[SUPPLIED MATERIAL — start]

-- ==== Sys2Proof/Tests/Slice0.lean ====
section
/-! SUPPORT. Tests of single steps against the vectors of spec/95_test_vectors.md, the checks of
WellFormed, and for every obligation with hypotheses a state and operands that meet them together. The
expected values are the spec's, never the model's answers. -/

namespace Sys2Proof.Tests

open Sys2Proof.Machine Sys2Proof.Claims

/-! ### Small states -/

/-- The context the spec's vectors share, at a stage and level (spec/95_test_vectors.md section 4). -/
def v8 (st : Stage) (l : Int) : Ctx := { Ctx.reset with stage := st, level := l }

/-- The same for VMSAv9-128. -/
def v9 (st : Stage) (l : Int) : Ctx := { v8 st l with system := .VMSAv9_128 }

/-- A state with a context and an input address. -/
def st (c : Ctx) (ia : BitVec 64 := 0) : State := { State.reset with ctx := c, ia := ia }

/-- What one step makes of a descriptor value. -/
def run (c : Ctx) (w : Nat) (ia : BitVec 64 := 0) : Option Decoded :=
  match step ((st c ia).withFetchWord (8 * c.system.bytes) w) with
  | .next t => t.output
  | _ => none

/-- Its refusal. -/
def refusal (c : Ctx) (w : Nat) : Option Refusal :=
  match step ((st c).withFetchWord (8 * c.system.bytes) w) with
  | .refused r => some r
  | _ => none

/-- Its two reports. -/
def reports (d : Option Decoded) : Option (Bool × Bool) :=
  d.map fun d => (d.res0_violation, d.res1_violation)

def tableS1 (d : Option Decoded) : Option V8TableS1 :=
  match d with
  | some ⟨.v8TableS1 f, _, _, _, _⟩ => some f
  | _ => none

def tableS2 (d : Option Decoded) : Option V8TableS2 :=
  match d with
  | some ⟨.v8TableS2 f, _, _, _, _⟩ => some f
  | _ => none

def blockS1 (d : Option Decoded) : Option V8LeafS1 :=
  match d with
  | some ⟨.v8BlockS1 f, _, _, _, _⟩ => some f
  | _ => none

def pageS1 (d : Option Decoded) : Option V8LeafS1 :=
  match d with
  | some ⟨.v8PageS1 f, _, _, _, _⟩ => some f
  | _ => none

def blockS2 (d : Option Decoded) : Option V8LeafS2 :=
  match d with
  | some ⟨.v8BlockS2 f, _, _, _, _⟩ => some f
  | _ => none

def pageS2 (d : Option Decoded) : Option V8LeafS2 :=
  match d with
  | some ⟨.v8PageS2 f, _, _, _, _⟩ => some f
  | _ => none

def table9S1 (d : Option Decoded) : Option V9TableS1 :=
  match d with
  | some ⟨.v9TableS1 f, _, _, _, _⟩ => some f
  | _ => none

def table9S2 (d : Option Decoded) : Option V9TableS2 :=
  match d with
  | some ⟨.v9TableS2 f, _, _, _, _⟩ => some f
  | _ => none

def block9S1 (d : Option Decoded) : Option V9LeafS1 :=
  match d with
  | some ⟨.v9BlockS1 f, _, _, _, _⟩ => some f
  | _ => none

def page9S1 (d : Option Decoded) : Option V9LeafS1 :=
  match d with
  | some ⟨.v9PageS1 f, _, _, _, _⟩ => some f
  | _ => none

def page9S2 (d : Option Decoded) : Option V9LeafS2 :=
  match d with
  | some ⟨.v9PageS2 f, _, _, _, _⟩ => some f
  | _ => none

/-! ### One step per format, against the spec's vectors -/

/-- TA2 (R103, {NV, NV1} = {1, 1}). -/
theorem test_TA2_hierarchical_nv :
    (tableS1 (run { v8 .S1 1 with hier_perm := true, NV_NV1 := true } 0x7000000080001003)).map
        (fun f => (f.APTable, f.XNTable, f.UXNTable, f.PXNTable, f.next_level))
      = some (some 2, none, none, some 1, 2) := by decide

/-- TA9 (R104): d[9:8] and d[49:48] are address bits with DS = 1. -/
theorem test_TA9_wide_address :
    (tableS1 (run { v8 .S1 0 with DS := true } 0x0002000000001103)).map (·.NLTA)
      = some 0x6000000001000 := by decide

/-- TB1 (R117). -/
theorem test_TB1_table_stage2 :
    (tableS2 (run { v8 .S2 0 with granule := .G16K, DS := true, hw_table_af := true }
        0x0003000000004703)).map (fun f => (f.NLTA, f.AF))
      = some (0xf000000004000, some 1) := by decide

/-- TB2 (R116): [62:59] are RES0 without stage 2 indirect permissions. -/
theorem test_TB2_reserved_stage2 :
    reports (run (v8 .S2 1) 0x0800000080001003) = some (true, false) := by decide

/-- BA34 (R151): 16KB level 1, DS = 1. -/
theorem test_BA34_block_16K :
    (blockS1 (run { v8 .S1 1 with granule := .G16K, DS := true } 0x0001001000000501)).map
        (fun f => (f.OAB, f.n, f.SH))
      = some (0x5001000000000, 36, none) := by decide

/-- OA5 (R59): 4KB level 0, DS = 1. -/
theorem test_OA5_block_address :
    (run { v8 .S1 0 with DS := true } 0x0003008000000701 0x0000007FFFFFFFFF).map (·.oa)
      = some (.oa52 0xF00FFFFFFFFFF) := by decide

/-- BA3 (R136): one privilege level: bit [6] RES1, bit [11] RES0; R71 under {NV, NV1} = {1, 1} too. -/
theorem test_BA3_single_privilege :
    (pageS1 (run { v8 .S1 3 with regime := .EL2, two_priv := false } 0x0040000080000F83)).map
        (fun f => (f.AP2, f.XN, f.nG)) = some (some 1, some 1, none)
      ∧ reports (run { v8 .S1 3 with regime := .EL2, two_priv := false } 0x0040000080000F83)
        = some (true, true)
      ∧ reports (run { v8 .S1 3 with two_priv := false, NV_NV1 := true } 0x0040000080000703)
        = some (false, true) := by decide

/-- BA6 (R136): PIIndex = d[54] : d[53] : d[51] : d[6]. -/
theorem test_BA6_indirect :
    (pageS1 (run { v8 .S1 3 with s1_indirect := true } 0x0048000080000783)).map
        (fun f => (f.PIIndex, f.nDirty, f.AP2)) = some (some 0xA, some 1, none) := by decide

/-- OA4 (R151, R59): 64KB level 2 with FEAT_LPA. -/
theorem test_OA4_block_stage2 :
    (run { v8 .S2 2 with granule := .G64K, FEAT_LPA := true } 0x000000002000A4FD
        0x0000012341234567).map (·.oa)
      = some (.oa52 0xA000021234567) := by decide

/-- BB20 (R151): 4KB level 2 at stage 2. -/
theorem test_BB20_block_stage2 :
    (blockS2 (run (v8 .S2 2) 0x0000000040200401)).map (fun f => (f.OAB, f.n, f.nT, f.S2AP))
      = some (0x40200000, 21, none, some 0) := by decide

/-- BB7 (R160): PIIndex and Dirty at stage 2. -/
theorem test_BB7_indirect_stage2 :
    (pageS2 (run { v8 .S2 3 with s2_indirect := true } 0x0028000080000483)).map
        (fun f => (f.PIIndex, f.Dirty, f.XN)) = some (some 6, some 1, none) := by decide

/-- BB14 (R158): Realm with NS = 1: no AMEC, bit [63] RES0. -/
theorem test_BB14_realm :
    (pageS2 (run { v8 .S2 3 with secstate := .Realm } 0x8080000080000403)).map
        (fun f => (f.NS, f.AMEC)) = some (some 1, none)
      ∧ reports (run { v8 .S2 3 with secstate := .Realm } 0x8080000080000403)
        = some (true, false) := by decide

/-- IA3 (R181): every other bit set. -/
theorem test_IA3_invalid_protected :
    (run { v8 .S1 3 with PnCH := true } 0xFFFFFFFFFFFFFFFE).map (fun d => (d.result, d.oa))
      = some (.v8Invalid (some 1) false, .none) := by decide

/-- IA4 (R181): PnCH = 0. -/
theorem test_IA4_invalid_ignored :
    (run (v8 .S1 3) 0xFFFFFFFFFFFFFFFE).map (·.result) = some (.v8Invalid none false) := by decide

/-- IA6 (R183). -/
theorem test_IA6_invalid_stage2 :
    (run { v8 .S2 2 with PnCH := true } 0xDEADBEEFDEADBEEE).map (·.result)
      = some (.v8Invalid none false) := by decide

/-- IA8 (R184): Protected is not extracted. -/
theorem test_IA8_reserved :
    (run { v8 .S1 3 with PnCH := true } 0x0010000080000401).map (·.result)
      = some (.v8Invalid none true) := by decide

/-- IA9 (R184): stage 2. -/
theorem test_IA9_reserved_stage2 :
    (run (v8 .S2 3) 0x0000000080000401).map (·.result) = some (.v8Invalid none true) := by decide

[SUPPLIED MATERIAL — finish]

*WHAT IS EXPECTED*. Would you please copy every line from the listing above that contains the word "context"?

*ANSWER TO THE PROBLEM*.
/-- The context the spec's vectors share, at a stage and level (spec/95_test_vectors.md section 4). -/
/-- A state with a context and an input address. -/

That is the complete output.